Documentation ¶
Overview ¶
Package logplexc provides Logplex clients that can be linked into other Go programs.
Most users will want to use logplexc.Client, which implements a concurrent client, including periodic flushing, dropping, statistics accumulation, and request-level parallelism. logplexc.Client is built with logplexc.MiniClient.
To use the client, call NewClient with a configuration structure:
cfg := logplexc.Config{ Logplex: "https://t:123@my.logplex.example.com", HttpClient: client, RequestSizeTrigger: 100 * KB, Concurrency: 3, Period: 3 * time.Second, } c, err := logplexc.NewClient(&cfg) defer c.Close() // Messages will be periodically flushed. c.BufferMessage(...)
Those with advanced needs will want to use the low level logplexc.MiniClient, which implements log formatting, buffering, and HTTP POSTing.
Index ¶
Constants ¶
This section is empty.
Variables ¶
This section is empty.
Functions ¶
This section is empty.
Types ¶
type Bundle ¶
type Bundle struct { MiniStats // contains filtered or unexported fields }
A bundle of log messages. Bundles are used to act as buffers of multiple log records as well as the unit of work for submittted to Logplex.
type Client ¶
type Client struct {
// contains filtered or unexported fields
}
A Logplex embeddable client implementation that includes concurrency, dropping, and statistics gathering.

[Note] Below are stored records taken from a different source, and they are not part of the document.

/-- The port with the head's discovery begun: FULL clears the table and unmutes first (R370). -/
def LineSt.beginDisc (r : LineSt) : LineSt :=
  match r.queue, r.disc with
  | x :: _, none =>
    if x.req.isNone then { r with disc := some (r.discFor x), uids := if x.full then [] else r.uids } else r
  | _, _ => r

/-- A request of LINE_RDM ends with a result and response bytes (R369). -/
def endRdm (n m res : Nat) (bytes : List Byte) (s : State) : State :=
  let r := s.lp n
  let s1 := s.setLp n { r with queue := r.queue.filter (fun x => x.mailbox ≠ m) }
  let s2 := if res = 1 then s1.bump (.lp n 3) else s1
  endWait m 0x0461#16 s2 (okWith (le 4 res ++ bytes))

/-- A discovery ends with a result and the number of UIDs in the table (R370). -/
def endDisc (n m res : Nat) (s : State) : State :=
  let r := s.lp n
  let s1 := s.setLp n { r with queue := r.queue.filter (fun x => x.mailbox ≠ m), disc := none, txn := none }
  endWait m 0x0462#16 s1 (okWith (le 4 res ++ le 4 r.uids.length))

/-- An abort is sampled between transactions: the UIDs found so far are kept (R370, R47). -/
def dropDisc (n m : Nat) (s : State) : State :=
  let r := s.lp n
  let s1 := s.setLp n { r with queue := r.queue.filter (fun x => x.mailbox ≠ m), disc := none, txn := none }
  endWait m 0x0462#16 (s1.setBox m { s1.box m with abortReq := false, abortRes := 1 }) (reply .aborted)

/-- A discovery goes on after a transaction, or ends once nothing is left to search. -/
def stepDisc (n m : Nat) (d : Disc) (s : State) : State :=
  let s1 := s.setLp n { s.lp n with disc := some d, txn := none }
  if (s.box m).abortReq then dropDisc n m s1
  else if d.ask.isNone then endDisc n m 0 s1 else s1

/-- A range split in two (R370); one UID alone is muted instead. -/
def splitRange (d : Disc) (lo hi : Nat) : Disc :=
  let rest := d.ranges.drop 1
  if lo = hi then { d with ranges := rest, toMute := some lo }
  else { d with ranges := (lo, (lo + hi) / 2) :: ((lo + hi) / 2 + 1, hi) :: rest }

/-- RDM_TXN_START: the head request starts when the idle span leaves at least W (R368, R369); a request that
draws no response ends when it has been sent. -/
def rdmTxnStartEffect (n : Nat) (s : State) : State :=
  let r := s.lp n
  match headAsk r with
  | none => s
  | some (m, a) =>
    let fits : Bool := match nextBreak s n with | some t => decide (s.elt + 1000 * windowUs r.regs a ≤ t) | none => true
    if n < s.nLine ∧ r.drive ∧ r.regs.kind = 0 ∧ r.tx = none ∧ r.txn = none ∧ fits then
      let num := r.txnNum
      let dl := s.elt + 1000 * (reqUs r.regs a + waitUs r.regs a)
      let r1 : LineSt := { r.beginDisc with
        txnNum := num + 1, txn := some { mailbox := m, num := num, ask := a, deadline := dl } }
      let s1 := ((s.setLp n r1).bump (.lp n 2)).emit (.rdm n num a)
      if a.silent then
        match a with
        | .user _ => endRdm n m 0 [] (s1.setLp n { r1 with txn := none })
        | _ => (match r1.disc with
          | some d => stepDisc n m { d with unmute := false } s1
          | none => s1)
      else s1
    else s

/-- The bytes in use of the Manger (R380). -/
def LineSt.inUse (r : LineSt) : Nat := (r.write - r.read).toNat

/-- A pointer rounded up to a multiple of 32. -/
def align32 (p : BitVec 13) : BitVec 13 := BitVec.ofNat 13 ((p.toNat + 31) / 32 * 32)

/-- A whole response, whose break began at LT `brk`, is committed to the Manger, or, where it does not fit, rewound and dropped (R380 to R382);
the flag says which. -/
def mangerCommit (n : Nat) (brk : Word) (kind : Byte) (num : Byte) (bytes : List Byte) (s : State) : Bool × State :=
  let r := s.lp n
  let pkt := le 4 brk.toNat ++ le 2 bytes.length ++ [kind, num] ++ bytes
  if 4096 < (r.commit - r.read).toNat + pkt.length then
    (false, ((s.setLp n { r with write := r.commit }).bump (.lp n 5)).raiseCause (.lp n) 2)
  else
    let put := ((List.range pkt.length).zip pkt).foldl
      (fun m e => mset m ((r.commit.toNat + e.1) % 4096) e.2) r.mem
    let w := align32 (r.commit + BitVec.ofNat 13 pkt.length)
    (true, s.setLp n { r with mem := put, write := w, commit := w })

/-- The UID of a discovery response (ANSI E1.20): after the separator 0xAA each byte is sent twice, masked. -/
def discUid (bytes : List Byte) : Nat :=
  let e := (bytes.dropWhile (· ≠ 0xAA#8)).drop 1
  unbe ((List.range 6).map (fun k => (e[2 * k]?).getD 0 &&& (e[2 * k + 1]?).getD 0))

/-- RDM_RESPONSE: a response, whose break began at LT `brk`, arrives whole; `good` says whether its checksum and framing
are (R369, R380, R382). -/
def rdmResponseEffect (n : Nat) (brk : Word) (bytes : List Byte) (good : Bool) (s : State) : State :=
  let r := s.lp n
  match r.txn with
  | none => s
  | some t =>
    if !r.drive || decide (257 < bytes.length) || bytes.isEmpty then s
    else
      let kind : Byte := match t.ask with | .branch _ _ => 2 | _ => 1
      let (kept, s1) := if good then mangerCommit n brk kind t.num bytes s
        else (false, (s.bump (.lp n 4)).raiseCause (.lp n) 1)
      match t.ask with
      | .user _ =>
        let s2 := s1.setLp n { s1.lp n with txn := none }
        if kept then s2.setLp n { s2.lp n with
          queue := (s2.lp n).queue.filter (fun x => x.mailbox ≠ t.mailbox)
          owed := (s2.lp n).owed ++ [(t.num, t.mailbox)] }
        else if good then endRdm n t.mailbox (Config.freeNat s2.freeCtr % 7) [] s2.takeFree
        else endRdm n t.mailbox 2 [] s2
      | .branch lo hi =>
        (match r.disc with
        | some d =>
          if good then stepDisc n t.mailbox { d with toMute := some (discUid bytes) } s1
          else stepDisc n t.mailbox (splitRange d lo hi) s1
        | none => s1)
      | .mute u =>
        (match r.disc with
        | some d =>
          let d' := { d with toMute := none }
          if !good || decide (u ∈ r.uids) then stepDisc n t.mailbox d' s1
          else if 512 ≤ r.uids.length then endDisc n t.mailbox 6 s1
          else stepDisc n t.mailbox d' (s1.setLp n { s1.lp n with uids := r.uids ++ [u] })
        | none => s1)
      | .unmute => s1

func (*Client) BufferMessage ¶
func (*Client) Statistics ¶
type MiniClient ¶
type MiniClient struct { // Configuration that should not be mutated after creation MiniConfig // contains filtered or unexported fields }
MiniClient implements a low-level, synchronous Logplex client. It can format messages and gather statistics. Most uses of logplexc are anticipated to use logplexc.Client.
func NewMiniClient ¶
func NewMiniClient(cfg *MiniConfig) (client *MiniClient, err error)
func (*MiniClient) BufferMessage ¶
func (c *MiniClient) BufferMessage( priority int, when time.Time, host string, procId string, log []byte) MiniStats
Buffer a message for best-effort delivery to Logplex.
Return the critical statistics on what has been buffered so far so that the caller can opt to PostMessages() and empty the buffer.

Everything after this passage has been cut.